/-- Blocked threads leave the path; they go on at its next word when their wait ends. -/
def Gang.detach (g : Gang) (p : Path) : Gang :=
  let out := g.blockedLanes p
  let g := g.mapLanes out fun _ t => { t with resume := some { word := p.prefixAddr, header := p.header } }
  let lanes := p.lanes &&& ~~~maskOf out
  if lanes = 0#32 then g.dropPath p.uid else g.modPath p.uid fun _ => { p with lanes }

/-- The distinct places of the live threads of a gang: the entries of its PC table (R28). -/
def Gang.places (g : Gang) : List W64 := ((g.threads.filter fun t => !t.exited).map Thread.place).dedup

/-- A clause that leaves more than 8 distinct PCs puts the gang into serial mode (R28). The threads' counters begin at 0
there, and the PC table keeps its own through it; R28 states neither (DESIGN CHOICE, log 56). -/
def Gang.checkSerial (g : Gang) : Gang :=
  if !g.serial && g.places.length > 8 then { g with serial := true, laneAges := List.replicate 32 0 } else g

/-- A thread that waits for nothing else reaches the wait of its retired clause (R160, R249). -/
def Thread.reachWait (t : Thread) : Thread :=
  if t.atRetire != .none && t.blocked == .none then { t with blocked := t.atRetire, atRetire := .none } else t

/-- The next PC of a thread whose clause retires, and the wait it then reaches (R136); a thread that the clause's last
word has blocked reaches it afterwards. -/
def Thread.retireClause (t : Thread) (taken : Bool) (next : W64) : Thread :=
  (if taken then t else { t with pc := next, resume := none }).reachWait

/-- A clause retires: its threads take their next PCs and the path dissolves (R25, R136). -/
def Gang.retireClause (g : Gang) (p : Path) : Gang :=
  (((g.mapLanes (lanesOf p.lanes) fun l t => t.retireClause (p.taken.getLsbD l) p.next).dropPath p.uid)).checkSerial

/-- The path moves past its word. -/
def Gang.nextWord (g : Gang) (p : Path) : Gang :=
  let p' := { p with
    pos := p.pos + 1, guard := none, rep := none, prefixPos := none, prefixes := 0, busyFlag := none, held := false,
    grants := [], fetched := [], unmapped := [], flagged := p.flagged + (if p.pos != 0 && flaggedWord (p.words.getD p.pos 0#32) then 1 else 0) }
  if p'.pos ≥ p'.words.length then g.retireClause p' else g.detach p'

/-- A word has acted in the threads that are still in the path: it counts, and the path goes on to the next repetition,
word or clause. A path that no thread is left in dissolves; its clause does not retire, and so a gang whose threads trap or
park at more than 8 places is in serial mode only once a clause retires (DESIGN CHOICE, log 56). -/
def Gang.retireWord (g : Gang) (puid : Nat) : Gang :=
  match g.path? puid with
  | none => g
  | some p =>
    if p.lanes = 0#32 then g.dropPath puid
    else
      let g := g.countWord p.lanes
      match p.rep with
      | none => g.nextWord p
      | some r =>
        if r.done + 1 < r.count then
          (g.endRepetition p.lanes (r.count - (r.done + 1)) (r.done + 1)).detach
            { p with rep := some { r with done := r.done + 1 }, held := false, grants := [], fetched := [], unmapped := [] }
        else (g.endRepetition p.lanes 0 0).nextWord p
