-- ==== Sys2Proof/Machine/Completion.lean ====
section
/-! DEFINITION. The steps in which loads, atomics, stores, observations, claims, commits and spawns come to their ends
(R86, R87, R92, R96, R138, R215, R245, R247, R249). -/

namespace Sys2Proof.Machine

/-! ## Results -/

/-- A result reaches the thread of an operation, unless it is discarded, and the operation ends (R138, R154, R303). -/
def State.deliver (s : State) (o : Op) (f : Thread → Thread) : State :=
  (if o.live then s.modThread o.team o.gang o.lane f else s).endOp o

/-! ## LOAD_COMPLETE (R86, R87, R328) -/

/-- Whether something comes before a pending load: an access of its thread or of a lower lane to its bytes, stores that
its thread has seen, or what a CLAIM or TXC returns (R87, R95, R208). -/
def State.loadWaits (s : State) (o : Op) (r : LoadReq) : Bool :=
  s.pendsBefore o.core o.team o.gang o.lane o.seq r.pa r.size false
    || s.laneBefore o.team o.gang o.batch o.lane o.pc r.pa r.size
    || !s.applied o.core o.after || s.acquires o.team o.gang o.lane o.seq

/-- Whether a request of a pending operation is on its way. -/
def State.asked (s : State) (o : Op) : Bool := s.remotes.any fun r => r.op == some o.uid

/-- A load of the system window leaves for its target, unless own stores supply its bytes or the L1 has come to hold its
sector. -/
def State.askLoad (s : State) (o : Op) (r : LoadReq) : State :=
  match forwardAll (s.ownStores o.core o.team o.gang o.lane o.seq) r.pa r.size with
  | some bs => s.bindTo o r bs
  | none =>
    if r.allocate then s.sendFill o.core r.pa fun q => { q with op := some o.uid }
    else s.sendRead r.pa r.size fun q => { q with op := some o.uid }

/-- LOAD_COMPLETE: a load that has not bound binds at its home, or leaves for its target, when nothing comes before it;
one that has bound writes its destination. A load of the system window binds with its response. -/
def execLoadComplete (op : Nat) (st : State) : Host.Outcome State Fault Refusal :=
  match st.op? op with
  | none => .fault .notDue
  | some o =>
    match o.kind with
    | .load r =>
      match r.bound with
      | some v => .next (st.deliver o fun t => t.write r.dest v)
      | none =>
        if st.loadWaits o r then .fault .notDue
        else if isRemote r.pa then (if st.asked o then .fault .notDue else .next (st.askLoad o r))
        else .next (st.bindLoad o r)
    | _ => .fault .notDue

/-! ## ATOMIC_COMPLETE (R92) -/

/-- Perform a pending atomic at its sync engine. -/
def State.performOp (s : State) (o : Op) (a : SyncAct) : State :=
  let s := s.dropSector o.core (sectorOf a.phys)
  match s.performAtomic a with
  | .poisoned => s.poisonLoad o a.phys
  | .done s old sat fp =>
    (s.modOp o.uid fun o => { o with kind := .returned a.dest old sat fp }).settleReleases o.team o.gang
--
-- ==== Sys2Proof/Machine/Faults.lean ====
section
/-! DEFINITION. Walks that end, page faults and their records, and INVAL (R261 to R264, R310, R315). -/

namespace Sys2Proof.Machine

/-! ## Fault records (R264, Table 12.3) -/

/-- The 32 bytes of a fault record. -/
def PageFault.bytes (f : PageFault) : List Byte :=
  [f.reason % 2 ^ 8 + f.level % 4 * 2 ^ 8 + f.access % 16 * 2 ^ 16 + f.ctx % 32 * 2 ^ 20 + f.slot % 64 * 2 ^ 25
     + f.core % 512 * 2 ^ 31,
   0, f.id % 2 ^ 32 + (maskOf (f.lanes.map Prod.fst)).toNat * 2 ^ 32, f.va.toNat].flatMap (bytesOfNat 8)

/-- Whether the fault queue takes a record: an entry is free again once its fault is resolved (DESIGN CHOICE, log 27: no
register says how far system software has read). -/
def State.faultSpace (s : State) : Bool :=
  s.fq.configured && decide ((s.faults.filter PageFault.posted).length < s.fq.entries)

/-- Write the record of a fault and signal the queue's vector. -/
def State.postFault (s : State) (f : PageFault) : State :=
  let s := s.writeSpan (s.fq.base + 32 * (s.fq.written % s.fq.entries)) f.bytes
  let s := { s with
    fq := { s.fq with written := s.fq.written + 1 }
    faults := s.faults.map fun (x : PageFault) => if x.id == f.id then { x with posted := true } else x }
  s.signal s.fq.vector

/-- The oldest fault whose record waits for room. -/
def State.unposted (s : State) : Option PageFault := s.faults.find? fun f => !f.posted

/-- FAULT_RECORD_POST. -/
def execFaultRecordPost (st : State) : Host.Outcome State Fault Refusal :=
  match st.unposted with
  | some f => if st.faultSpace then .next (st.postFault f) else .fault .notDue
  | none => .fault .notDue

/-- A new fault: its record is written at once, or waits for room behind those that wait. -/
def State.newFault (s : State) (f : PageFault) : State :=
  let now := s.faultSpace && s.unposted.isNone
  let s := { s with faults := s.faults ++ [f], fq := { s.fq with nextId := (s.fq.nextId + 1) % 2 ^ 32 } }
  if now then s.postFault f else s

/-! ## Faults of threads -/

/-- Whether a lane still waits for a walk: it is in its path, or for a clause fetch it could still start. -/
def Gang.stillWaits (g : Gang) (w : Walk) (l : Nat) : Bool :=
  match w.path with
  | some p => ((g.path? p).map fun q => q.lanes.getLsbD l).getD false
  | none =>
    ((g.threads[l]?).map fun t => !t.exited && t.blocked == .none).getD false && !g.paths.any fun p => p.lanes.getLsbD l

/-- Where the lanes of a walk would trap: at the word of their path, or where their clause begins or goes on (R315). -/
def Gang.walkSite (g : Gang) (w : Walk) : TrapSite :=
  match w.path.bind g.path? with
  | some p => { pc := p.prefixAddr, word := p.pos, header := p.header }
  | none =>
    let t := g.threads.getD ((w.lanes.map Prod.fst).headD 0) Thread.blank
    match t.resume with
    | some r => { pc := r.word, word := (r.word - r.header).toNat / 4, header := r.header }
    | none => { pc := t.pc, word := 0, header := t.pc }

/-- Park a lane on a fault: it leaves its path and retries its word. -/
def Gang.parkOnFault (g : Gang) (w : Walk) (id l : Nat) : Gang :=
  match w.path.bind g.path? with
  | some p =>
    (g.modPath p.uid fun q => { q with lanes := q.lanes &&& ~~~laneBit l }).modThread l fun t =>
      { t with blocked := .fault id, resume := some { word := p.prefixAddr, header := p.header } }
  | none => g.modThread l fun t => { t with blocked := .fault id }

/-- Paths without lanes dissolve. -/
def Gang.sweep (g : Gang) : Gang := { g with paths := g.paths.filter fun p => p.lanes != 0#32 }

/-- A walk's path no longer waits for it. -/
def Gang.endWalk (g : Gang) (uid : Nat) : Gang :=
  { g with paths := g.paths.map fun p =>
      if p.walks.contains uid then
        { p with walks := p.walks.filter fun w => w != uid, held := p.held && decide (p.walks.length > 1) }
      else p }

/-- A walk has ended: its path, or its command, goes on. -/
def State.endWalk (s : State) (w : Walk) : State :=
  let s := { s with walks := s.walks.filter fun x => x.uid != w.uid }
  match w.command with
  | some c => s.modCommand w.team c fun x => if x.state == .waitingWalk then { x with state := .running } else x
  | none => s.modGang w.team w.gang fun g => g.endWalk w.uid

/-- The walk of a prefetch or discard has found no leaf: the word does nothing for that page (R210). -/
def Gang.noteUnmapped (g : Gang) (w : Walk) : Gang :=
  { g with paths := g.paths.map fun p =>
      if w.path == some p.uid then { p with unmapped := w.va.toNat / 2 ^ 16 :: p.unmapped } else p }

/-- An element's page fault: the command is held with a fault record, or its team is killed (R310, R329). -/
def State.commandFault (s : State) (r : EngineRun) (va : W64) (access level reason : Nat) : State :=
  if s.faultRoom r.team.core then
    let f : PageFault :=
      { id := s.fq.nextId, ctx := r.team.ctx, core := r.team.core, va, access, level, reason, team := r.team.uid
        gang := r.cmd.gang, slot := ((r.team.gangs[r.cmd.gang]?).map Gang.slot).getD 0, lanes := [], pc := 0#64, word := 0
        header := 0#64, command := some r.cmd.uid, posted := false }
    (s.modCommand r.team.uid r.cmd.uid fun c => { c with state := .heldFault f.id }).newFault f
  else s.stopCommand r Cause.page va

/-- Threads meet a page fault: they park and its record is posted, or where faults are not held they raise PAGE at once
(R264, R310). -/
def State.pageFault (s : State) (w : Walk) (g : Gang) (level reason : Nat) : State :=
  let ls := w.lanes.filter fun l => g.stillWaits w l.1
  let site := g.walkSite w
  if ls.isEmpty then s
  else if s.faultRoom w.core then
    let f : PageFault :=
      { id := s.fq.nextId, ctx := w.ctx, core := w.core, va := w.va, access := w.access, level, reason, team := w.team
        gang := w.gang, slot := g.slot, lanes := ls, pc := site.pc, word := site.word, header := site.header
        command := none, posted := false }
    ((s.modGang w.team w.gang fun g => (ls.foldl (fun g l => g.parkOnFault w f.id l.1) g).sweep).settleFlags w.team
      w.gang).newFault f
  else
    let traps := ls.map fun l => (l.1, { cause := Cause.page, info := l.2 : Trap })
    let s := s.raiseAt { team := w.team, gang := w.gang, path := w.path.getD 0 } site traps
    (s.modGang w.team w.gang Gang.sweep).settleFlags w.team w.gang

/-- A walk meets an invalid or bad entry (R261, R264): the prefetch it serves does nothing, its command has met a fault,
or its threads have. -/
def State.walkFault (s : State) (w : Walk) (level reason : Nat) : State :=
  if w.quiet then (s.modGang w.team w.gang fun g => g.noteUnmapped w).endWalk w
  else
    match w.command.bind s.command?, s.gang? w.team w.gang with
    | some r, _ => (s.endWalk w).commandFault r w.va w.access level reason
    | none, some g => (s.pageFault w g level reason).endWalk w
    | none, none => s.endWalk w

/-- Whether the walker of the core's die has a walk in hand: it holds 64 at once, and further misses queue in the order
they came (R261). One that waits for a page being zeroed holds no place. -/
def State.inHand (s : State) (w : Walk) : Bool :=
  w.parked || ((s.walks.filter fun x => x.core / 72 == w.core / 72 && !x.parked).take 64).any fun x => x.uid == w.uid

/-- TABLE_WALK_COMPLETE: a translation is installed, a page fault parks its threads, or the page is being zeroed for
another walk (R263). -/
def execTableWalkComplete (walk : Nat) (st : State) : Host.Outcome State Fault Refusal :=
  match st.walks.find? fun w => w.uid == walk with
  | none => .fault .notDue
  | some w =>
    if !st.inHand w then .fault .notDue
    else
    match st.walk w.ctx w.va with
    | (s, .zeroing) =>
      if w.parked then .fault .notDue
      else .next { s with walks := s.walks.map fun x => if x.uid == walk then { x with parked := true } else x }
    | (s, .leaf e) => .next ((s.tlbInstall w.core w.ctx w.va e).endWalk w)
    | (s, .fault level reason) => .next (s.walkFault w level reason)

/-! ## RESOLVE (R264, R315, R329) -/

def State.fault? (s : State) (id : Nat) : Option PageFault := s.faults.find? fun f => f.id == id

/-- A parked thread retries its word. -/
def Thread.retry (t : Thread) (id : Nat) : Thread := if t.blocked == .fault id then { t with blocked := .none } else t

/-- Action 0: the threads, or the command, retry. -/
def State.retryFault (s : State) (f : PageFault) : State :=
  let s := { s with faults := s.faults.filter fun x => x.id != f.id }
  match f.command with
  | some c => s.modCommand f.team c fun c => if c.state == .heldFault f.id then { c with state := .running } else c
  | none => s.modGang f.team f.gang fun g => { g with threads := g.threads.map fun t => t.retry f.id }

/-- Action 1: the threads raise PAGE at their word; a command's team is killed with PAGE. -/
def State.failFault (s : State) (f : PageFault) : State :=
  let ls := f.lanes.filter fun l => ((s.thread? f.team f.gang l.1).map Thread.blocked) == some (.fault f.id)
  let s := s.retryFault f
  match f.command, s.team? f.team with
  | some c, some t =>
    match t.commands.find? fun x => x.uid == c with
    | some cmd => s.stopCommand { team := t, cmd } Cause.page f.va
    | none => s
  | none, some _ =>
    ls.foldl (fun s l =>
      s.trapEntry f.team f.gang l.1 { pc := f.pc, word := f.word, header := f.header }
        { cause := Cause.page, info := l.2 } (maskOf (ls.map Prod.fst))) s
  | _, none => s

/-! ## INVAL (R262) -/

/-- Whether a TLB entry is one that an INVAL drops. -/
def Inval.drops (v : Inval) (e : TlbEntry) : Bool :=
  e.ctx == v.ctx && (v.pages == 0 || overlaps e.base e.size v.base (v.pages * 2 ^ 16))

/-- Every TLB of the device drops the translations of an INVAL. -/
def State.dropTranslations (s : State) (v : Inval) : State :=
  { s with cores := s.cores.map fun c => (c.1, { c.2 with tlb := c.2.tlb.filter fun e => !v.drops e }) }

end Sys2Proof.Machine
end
---
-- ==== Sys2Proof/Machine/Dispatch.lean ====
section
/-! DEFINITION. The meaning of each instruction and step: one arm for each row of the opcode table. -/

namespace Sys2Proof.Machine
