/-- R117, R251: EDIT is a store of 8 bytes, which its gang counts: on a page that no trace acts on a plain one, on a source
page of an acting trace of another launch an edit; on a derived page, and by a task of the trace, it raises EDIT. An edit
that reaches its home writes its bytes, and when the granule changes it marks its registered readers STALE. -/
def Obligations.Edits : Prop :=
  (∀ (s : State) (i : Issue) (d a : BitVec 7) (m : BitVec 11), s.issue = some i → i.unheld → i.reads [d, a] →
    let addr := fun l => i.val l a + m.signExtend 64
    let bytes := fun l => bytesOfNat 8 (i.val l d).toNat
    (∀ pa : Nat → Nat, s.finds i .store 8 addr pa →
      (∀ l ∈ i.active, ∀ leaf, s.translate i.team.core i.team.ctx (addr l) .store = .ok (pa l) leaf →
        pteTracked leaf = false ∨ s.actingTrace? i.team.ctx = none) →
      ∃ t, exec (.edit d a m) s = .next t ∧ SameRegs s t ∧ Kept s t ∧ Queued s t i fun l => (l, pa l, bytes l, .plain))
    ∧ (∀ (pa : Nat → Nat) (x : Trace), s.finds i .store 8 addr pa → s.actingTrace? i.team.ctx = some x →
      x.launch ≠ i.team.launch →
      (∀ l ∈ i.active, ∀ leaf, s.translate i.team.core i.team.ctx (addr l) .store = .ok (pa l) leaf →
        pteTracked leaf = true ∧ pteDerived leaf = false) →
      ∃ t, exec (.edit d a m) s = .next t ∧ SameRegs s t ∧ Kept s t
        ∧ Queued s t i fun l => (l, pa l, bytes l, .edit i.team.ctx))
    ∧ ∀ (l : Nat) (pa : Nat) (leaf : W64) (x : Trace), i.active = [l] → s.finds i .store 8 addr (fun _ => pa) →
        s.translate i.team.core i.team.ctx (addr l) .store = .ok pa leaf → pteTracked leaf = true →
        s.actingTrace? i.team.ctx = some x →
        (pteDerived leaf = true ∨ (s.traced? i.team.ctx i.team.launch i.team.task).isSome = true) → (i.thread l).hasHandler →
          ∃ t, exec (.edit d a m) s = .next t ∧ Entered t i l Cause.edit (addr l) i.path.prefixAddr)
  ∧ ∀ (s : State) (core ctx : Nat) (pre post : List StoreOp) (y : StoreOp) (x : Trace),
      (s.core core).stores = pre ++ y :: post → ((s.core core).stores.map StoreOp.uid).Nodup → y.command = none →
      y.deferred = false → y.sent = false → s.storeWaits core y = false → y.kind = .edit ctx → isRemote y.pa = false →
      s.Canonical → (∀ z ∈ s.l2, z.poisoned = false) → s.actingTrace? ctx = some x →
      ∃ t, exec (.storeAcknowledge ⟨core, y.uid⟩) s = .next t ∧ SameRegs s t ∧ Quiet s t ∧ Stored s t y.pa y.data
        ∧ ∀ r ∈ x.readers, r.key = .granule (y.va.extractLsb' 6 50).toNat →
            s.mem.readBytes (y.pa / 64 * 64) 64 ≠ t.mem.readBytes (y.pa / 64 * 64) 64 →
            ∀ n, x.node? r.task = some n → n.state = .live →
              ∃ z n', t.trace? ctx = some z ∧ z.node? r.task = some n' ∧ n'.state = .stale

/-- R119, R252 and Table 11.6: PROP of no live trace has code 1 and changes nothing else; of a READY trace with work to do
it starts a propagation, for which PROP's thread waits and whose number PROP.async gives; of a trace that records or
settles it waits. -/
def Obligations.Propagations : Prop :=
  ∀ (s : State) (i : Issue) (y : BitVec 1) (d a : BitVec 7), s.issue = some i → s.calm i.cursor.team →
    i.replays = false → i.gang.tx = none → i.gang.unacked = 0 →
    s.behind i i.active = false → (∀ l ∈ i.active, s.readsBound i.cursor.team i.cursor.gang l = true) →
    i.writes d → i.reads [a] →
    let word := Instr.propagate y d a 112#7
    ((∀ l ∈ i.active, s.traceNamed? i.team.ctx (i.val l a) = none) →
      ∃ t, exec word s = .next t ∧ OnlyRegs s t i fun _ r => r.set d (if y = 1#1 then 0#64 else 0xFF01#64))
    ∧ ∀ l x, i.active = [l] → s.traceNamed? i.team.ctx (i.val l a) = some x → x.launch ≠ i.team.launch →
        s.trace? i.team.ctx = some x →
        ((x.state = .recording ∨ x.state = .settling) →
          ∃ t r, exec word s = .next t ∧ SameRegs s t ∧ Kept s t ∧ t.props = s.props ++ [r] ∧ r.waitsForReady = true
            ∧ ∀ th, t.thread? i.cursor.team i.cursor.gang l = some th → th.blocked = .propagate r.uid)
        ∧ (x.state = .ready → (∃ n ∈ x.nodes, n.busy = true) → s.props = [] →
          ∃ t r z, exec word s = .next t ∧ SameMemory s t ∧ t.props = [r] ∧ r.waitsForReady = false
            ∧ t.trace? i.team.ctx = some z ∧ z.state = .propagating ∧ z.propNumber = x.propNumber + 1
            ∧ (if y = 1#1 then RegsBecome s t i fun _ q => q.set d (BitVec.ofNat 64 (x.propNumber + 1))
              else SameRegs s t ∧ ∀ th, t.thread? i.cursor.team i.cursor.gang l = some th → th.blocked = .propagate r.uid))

» **Problem description**: Here the job is to set down exactly the lines of the material above that fall between the one with "wait ends. -/" and the one with "def Gang.places (g", inclusive, and nothing beyond them.

» **Answer for the task**:
/-- Blocked threads leave the path; they go on at its next word when their wait ends. -/
def Gang.detach (g : Gang) (p : Path) : Gang :=
  let out := g.blockedLanes p
  let g := g.mapLanes out fun _ t => { t with resume := some { word := p.prefixAddr, header := p.header } }
  let lanes := p.lanes &&& ~~~maskOf out
  if lanes = 0#32 then g.dropPath p.uid else g.modPath p.uid fun _ => { p with lanes }

/-- The distinct places of the live threads of a gang: the entries of its PC table (R28). -/
def Gang.places (g : Gang) : List W64 := ((g.threads.filter fun t => !t.exited).map Thread.place).dedup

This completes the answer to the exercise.